During debate Wednesday and Thursday, Democrats spoke against policy provisions in the budget that would limit the governor’s ability to issue executive orders and impact the office of the attorney general as well. Another provision in the budget would require teachers to post lesson plans online.
Democrats asked Republicans to address executive powers separate from the budget, but their amendment to remove it failed. The House budget would require Council of State concurrence on states of emergency and continuing orders than is already described in state law after a certain number of days. The Senate had a different version of emergency powers in its budget, so a new version could appear in the final budget. There’s also a separate bill about executive powers. North Carolina has been under a state of emergency first issued by Cooper in March 2020 for the coronavirus pandemic.
Earlier in the week, Bell told reporters that the House budget did not deal with emergency powers, and instead House leaders wanted to handle it within a separate bill. Bell told The N&O after the vote on Thursday that a subcommittee chair had inserted the provision, to his surprise. Regardless, the final compromise version of the budget may or not include a provision about the governor’s powers.

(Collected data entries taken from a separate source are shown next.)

-- ==== Sys2Proof/Laws/Turns.lean ====
section
/-! SUPPORT. What a turn and a step do: which function serves the next turn, how it treats an access, every effect a step can
have, and runs of several steps. -/

namespace Sys2Proof.Machine

/-- With a turn pending, a step runs it (R275). -/
theorem step_cons {s : State} {t : Turn} {rest : List Turn} (h : s.pending = t :: rest) :
    step s = runTurn t { s with pending := rest } := by
  simp only [step, nextTurn, h]

/-- With no turn pending, a step lets the engine go on. -/
theorem step_nil {s : State} (h : s.pending = []) : step s = runTurn .engine s := by
  simp only [step, nextTurn, h]

/-- An aligned 32-bit access inside the block passes the checks (R81, R83). -/
theorem checkAccess_ok {off : Nat} (h : off % 4 = 0) (hlt : off < 0x100) : checkAccess off 4 = none := by
  have : ¬ 256 ≤ off := by omega
  simp [checkAccess, alignedWord, h, this]

/-- Only such an access passes them. -/
theorem checkAccess_none {off width : Nat} (h : checkAccess off width = none) : width = 4 ∧ off % 4 = 0 ∧ off < 0x100 := by
  unfold checkAccess at h
  by_cases ha : alignedWord off width = true
  · by_cases hb : 0x100 ≤ off
    · simp [ha, hb] at h
    · simp [alignedWord] at ha
      omega
  · simp [ha] at h

theorem hostAccess_served {a : HostAccess} {s : State} (h : checkAccess (accessPlace a).1 (accessPlace a).2 = none)
    (hr : s.inReset = false) : hostAccess a s = serveAccess a s := by
  simp [hostAccess, h, hr]

theorem hostAccess_refused {a : HostAccess} {r : Refusal} (s : State)
    (h : checkAccess (accessPlace a).1 (accessPlace a).2 = some r) : hostAccess a s = .refused r := by
  simp [hostAccess, h]

theorem runTurn_access (a : HostAccess) (s : State) : runTurn (.access a) s = hostAccess a s := rfl

/-- A step that serves a write (R84). -/
theorem step_write {s : State} {off : Nat} {w : Word} {rest : List Turn}
    (hp : s.pending = .access (.write off 4 w) :: rest) (hr : s.inReset = false) (h : off % 4 = 0) (hlt : off < 0x100) :
    step s = serveAccess (.write off 4 w) { s with pending := rest } := by
  rw [step_cons hp, runTurn_access, hostAccess_served (by exact checkAccess_ok h hlt) (by exact hr)]

/-- A step that serves a read (R84). -/
theorem step_read {s : State} {off : Nat} {rest : List Turn}
    (hp : s.pending = .access (.read off 4) :: rest) (hr : s.inReset = false) (h : off % 4 = 0) (hlt : off < 0x100) :
    step s = .next (hostRead off { s with pending := rest }) := by
  rw [step_cons hp, runTurn_access, hostAccess_served (by exact checkAccess_ok h hlt) (by exact hr)]
  rfl

/-- A step that starts a command, or refuses its word (R261). -/
theorem step_issue {s : State} {w : Word} {rest : List Turn} (hp : s.pending = .issue w :: rest)
    (hr : s.inReset = false) : step s = writeCmd false w { s with pending := rest } := by
  rw [step_cons hp]
  simp [runTurn, hr]

/-- Only three offsets of the block take a write (R84). -/
theorem regAt_plain {off : Nat} (hlt : off < 0x100) (h0 : off ≠ 0x00) (h4 : off ≠ 0x04) (hc : off ≠ 0x0C) :
    regAt off ≠ .cmd ∧ regAt off ≠ .status ∧ regAt off ≠ .crc := by
  have h : ∀ o : Fin 0x100, o.val ≠ 0x00 → o.val ≠ 0x04 → o.val ≠ 0x0C →
      regAt o.val ≠ .cmd ∧ regAt o.val ≠ .status ∧ regAt o.val ≠ .crc := by decide +kernel
  exact h ⟨off, hlt⟩ h0 h4 hc

/-- The offsets from 0x8C up are reserved (R48). -/
theorem regAt_reserved {off : Nat} (hlt : off < 0x100) (h : 0x8C ≤ off) : regAt off = .reserved := by
  have h' : ∀ o : Fin 0x100, 0x8C ≤ o.val → regAt o.val = .reserved := by decide +kernel
  exact h' ⟨off, hlt⟩ h

/-- A write of any other register is ignored (R48, R49). -/
theorem regWrite_ignored {r : Reg} (h : r ≠ .status ∧ r ≠ .crc) (w : Word) (s : State) : regWrite r w s = s := by
  cases r <;> simp_all [regWrite]

theorem serveAccess_write {off width : Nat} (h : regAt off ≠ .cmd) (w : Word) (s : State) :
    serveAccess (.write off width w) s = .next (regWrite (regAt off) w s) := by
  simp [serveAccess, h]

theorem serveAccess_cmd (width : Nat) (w : Word) (s : State) :
    serveAccess (.write 0x00 width w) s = writeCmd true w s := rfl

theorem serveAccess_read (off width : Nat) (s : State) : serveAccess (.read off width) s = .next (hostRead off s) := rfl

theorem writeCmd_busy {s : State} (h : s.busy = true) (whole : Bool) (w : Word) :
    writeCmd whole w s = .next (setOverrun s) := by
  simp [writeCmd, h]

theorem writeCmd_illegal {s : State} {w : Word} (h : s.busy = false) (hd : decodeWord w = none) (whole : Bool) :
    writeCmd whole w s = .next (acceptIllegal w s) := by
  simp [writeCmd, h, hd]

theorem writeCmd_command {s : State} {w : Word} {i : Instr} (h : s.busy = false) (hd : decodeWord w = some i)
    (whole : Bool) : writeCmd whole w s = if whole then exec i (acceptCommand w i s) else .next (acceptCommand w i s) := by
  simp [writeCmd, h, hd]

theorem hostRead_idle {s : State} (h : s.busy = false) (off : Nat) :
    hostRead off s = { s with readData := regRead (regAt off) s } := by
  simp [hostRead, h]

theorem hostRead_busy {s : State} (h : s.busy = true) (off : Nat) :
    hostRead off s =
      { s with
        readData := regReadBusy (regAt off) (Config.freeRead s.freeReads off) s
        freeReads := s.freeReads + 1 } := by
  simp [hostRead, h]

/-- A register's word does not depend on the turns still to come. -/
theorem regRead_pending (r : Reg) (rest : List Turn) (s : State) : regRead r { s with pending := rest } = regRead r s := by
  cases r <;> rfl

/-- The engine's step with an idle engine (R274). -/
theorem engineTurn_idle {s : State} (h : s.engine = .idle) : engineTurn s = .next s := by
  simp [engineTurn, h]

/-- What `exec` answers is `finish` of the command's writes. -/
theorem exec_next {i : Instr} {s t : State} (h : exec i s = .next t) :
    t = finish (commandBody i s).1 (commandBody i s).2 := by
  rw [exec_eq] at h
  injection h with h
  exact h.symm

/-! ## What a step can do -/

/-- Every way a step can answer a next state, with the state it leaves (R84, R261, R266, R275, R291, R295): the one inversion
that statements about all steps go through. -/
inductive StepEffect (s : State) : State → Prop where
  /-- Nothing but the turn is used up: an ignored write, a turn in reset, an idle engine. -/
  | quiet : StepEffect s { s with pending := s.pending.tail }
  /-- A read. -/
  | read (v : Word) (n : Nat) : StepEffect s { s with readData := v, freeReads := n, pending := s.pending.tail }
  /-- A write of STATUS. -/
  | status (w : Word) : StepEffect s (writeStatus w { s with pending := s.pending.tail })
  /-- A write of CRC while idle. -/
  | crc (w : Word) (hidle : s.engine = .idle) :
    StepEffect s { s with crc := w.extractLsb' 0 8, pending := s.pending.tail }
  /-- A write of CMD or CRC while busy. -/
  | overrun (hbusy : s.busy = true) : StepEffect s (setOverrun { s with pending := s.pending.tail })
  /-- An illegal word. -/
  | illegal (w : Word) (hidle : s.engine = .idle) (hd : decodeWord w = none) :
    StepEffect s (acceptIllegal w { s with pending := s.pending.tail })
  /-- A command is started. -/
  | start (w : Word) (i : Instr) (hidle : s.engine = .idle) (hd : decodeWord w = some i) :
    StepEffect s (acceptCommand w i { s with pending := s.pending.tail })
  /-- A command that the host writes runs to its completion. -/
  | whole (w : Word) (i : Instr) (rest : List Turn) (hp : s.pending = .access (.write 0x00 4 w) :: rest)
      (hidle : s.engine = .idle) (hr : s.inReset = false) (hd : decodeWord w = some i) :
    StepEffect s (finish (commandBody i (acceptCommand w i { s with pending := rest })).1
      (commandBody i (acceptCommand w i { s with pending := rest })).2)
  /-- The engine makes one more primitive of a running command. -/
  | engine (i : Instr) (start : Bus) (k : Nat) (es : List BusEvent) (he : s.engine = .running i start k) :
    StepEffect s
      { s with bus := busReplay es start, engine := .running i start (k + 1), pending := s.pending.tail }
  /-- The engine completes a running command. -/
  | complete (i : Instr) (start : Bus) (k : Nat) (he : s.engine = .running i start k) (hr : s.inReset = false) :
    StepEffect s (finish (commandBody i (setBus start { s with pending := s.pending.tail })).1
      (commandBody i (setBus start { s with pending := s.pending.tail })).2)
  /-- The reset input changes. -/
  | reset (asserted : Bool) (rest : List Turn) (hp : s.pending = .resetPin asserted :: rest) :
    StepEffect s (resetInput asserted { s with pending := rest })

theorem writeCmd_effect {whole : Bool} {w : Word} {s t : State} (hr : s.inReset = false)
    (hp : whole = true → ∃ rest, s.pending = .access (.write 0x00 4 w) :: rest)
    (h : writeCmd whole w { s with pending := s.pending.tail } = .next t) : StepEffect s t := by
  unfold writeCmd at h
  split at h
  · next hb => injection h with h; exact h ▸ .overrun hb
  · next hb =>
    have hidle : s.engine = .idle := (busy_eq_false s).1 (Bool.not_eq_true _ ▸ hb)
    split at h
    · next hd => injection h with h; exact h ▸ .illegal w hidle hd
    · next i hd =>
      cases whole
      · injection h with h; exact h ▸ .start w i hidle hd
      · obtain ⟨rest, hp⟩ := hp rfl
        rw [show s.pending.tail = rest by rw [hp]; rfl] at h
        exact exec_next h ▸ .whole w i rest hp hidle hr hd

theorem engineTurn_effect {s t : State} (hr : s.inReset = false)
    (h : engineTurn { s with pending := s.pending.tail } = .next t) : StepEffect s t := by
  unfold engineTurn at h
  dsimp only at h
  split at h
  · injection h with h; exact h ▸ .quiet
  · next i start k he =>
    rw [exec_eq] at h
    dsimp only at h
    split at h
    · injection h with h; exact h ▸ .engine i start k _ he
    · injection h with h; exact h ▸ .complete i start k he hr

theorem hostAccess_effect {a : HostAccess} {rest : List Turn} {s t : State} (hp : s.pending = .access a :: rest)
    (h : hostAccess a { s with pending := s.pending.tail } = .next t) : StepEffect s t := by
  unfold hostAccess at h
  split at h
  · cases h
  · next hc =>
    split at h
    · injection h with h
      cases a
      · exact h ▸ .read _ _
      · exact h ▸ .quiet
    · next hr =>
      have hr : s.inReset = false := by simpa using hr
      cases a with
      | read off width =>
        rw [serveAccess_read] at h
        injection h with h
        subst h
        unfold hostRead
        split
        · exact .read _ _
        · exact .read _ _
      | write off width w =>
        obtain ⟨hw, -, hlt⟩ := checkAccess_none hc
        by_cases hcmd : regAt off = .cmd
        · have hoff : off = 0 := by
            have : ∀ o : Fin 0x100, regAt o.val = .cmd → o.val = 0 := by decide +kernel
            exact this ⟨off, hlt⟩ hcmd
          subst hoff hw
          rw [serveAccess_cmd] at h
          exact writeCmd_effect hr (fun _ => ⟨rest, hp⟩) h
        · rw [serveAccess_write hcmd] at h
          injection h with h
          subst h
          cases hreg : regAt off with
          | status => exact .status w
          | crc =>
            simp only [regWrite, writeCrc]
            split
            · next hb => exact .overrun hb
            · next hb => exact .crc w ((busy_eq_false s).1 (Bool.not_eq_true _ ▸ hb))
          | _ => exact .quiet

/-- A step that answers a next state has one of these effects. -/
theorem step_effect {s t : State} (h : step s = .next t) : StepEffect s t := by
  cases hp : s.pending with
  | nil =>
    rw [step_nil hp] at h
    rw [show s = { s with pending := s.pending.tail } by
      cases s; dsimp only at hp; rw [hp]; rfl] at h
    simp only [runTurn] at h
    split at h
    · injection h with h; exact h ▸ .quiet
    · next hr => exact engineTurn_effect (by simpa using hr) h
  | cons x rest =>
    rw [step_cons hp, show rest = s.pending.tail by rw [hp]; rfl] at h
    cases x with
    | access a => exact hostAccess_effect hp h
    | issue w =>
      simp only [runTurn] at h
      split at h
      · injection h with h; exact h ▸ .quiet
      · next hr => exact writeCmd_effect (by simpa using hr) (by simp) h
    | engine =>
      simp only [runTurn] at h
      split at h
      · injection h with h; exact h ▸ .quiet
      · next hr => exact engineTurn_effect (by simpa using hr) h
    | resetPin b =>
      simp only [runTurn] at h
      injection h with h
      rw [show s.pending.tail = rest by rw [hp]; rfl] at h
      exact h ▸ .reset b rest hp

/-! ## Runs -/

theorem hostRun_next (M : Host.Core) (k : Nat) {s t : M.State} (h : M.step s = .next t) : M.run (k + 1) s = M.run k t := by
  simp only [Host.Core.run, h]

theorem hostRun_split (M : Host.Core) {k : Nat} {s t : M.State} (h : M.run (k + 1) s = .next t) :
    ∃ u, M.step s = .next u ∧ M.run k u = .next t := by
  simp only [Host.Core.run] at h
  split at h
  · next u hu => exact ⟨u, hu, h⟩
  · cases h
  · cases h

/-- A run begins with its first step. -/
theorem run_next {s t : State} (h : step s = .next t) (k : Nat) : core.run (k + 1) s = core.run k t :=
  hostRun_next core k h

theorem run_split {k : Nat} {s t : State} (h : core.run (k + 1) s = .next t) :
    ∃ u : State, step s = .next u ∧ core.run k u = .next t := hostRun_split core h

/-- Two runs after each other are one run. -/
theorem run_add {a : Nat} {s t : State} (h : core.run a s = .next t) (b : Nat) : core.run (a + b) s = core.run b t := by
  induction a generalizing s with
  | zero => cases h; rw [Nat.zero_add]
  | succ a ih =>
    obtain ⟨u, hu, h⟩ := run_split h
    rw [show a + 1 + b = (a + b) + 1 by omega, run_next hu]
    exact ih h

end Sys2Proof.Machine
end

Senate and House budget plan
The Senate passed its budget in June 32-17, a veto-proof majority. While the chambers are majority Republican, a supermajority of three-fifths of lawmakers is required for veto overrides.
Next up is the Senate to take a procedural vote on the House budget likely Monday night, then both chambers move into the final negotiating process of a “conference” budget. Leaders have said that Cooper will be involved in those discussions, too, and that everyone wants the final legislation budget going to the governor’s desk to be one he signs into law.
Reives, who leads House Democrats, said during Thursday’s floor debate that he hopes to “sneak in at the kids’ table” and also be part of the final negotiations between Moore, Senate leader Phil Berger and Cooper.
The new fiscal year already started, on July 1. There could be a state budget by Labor Day.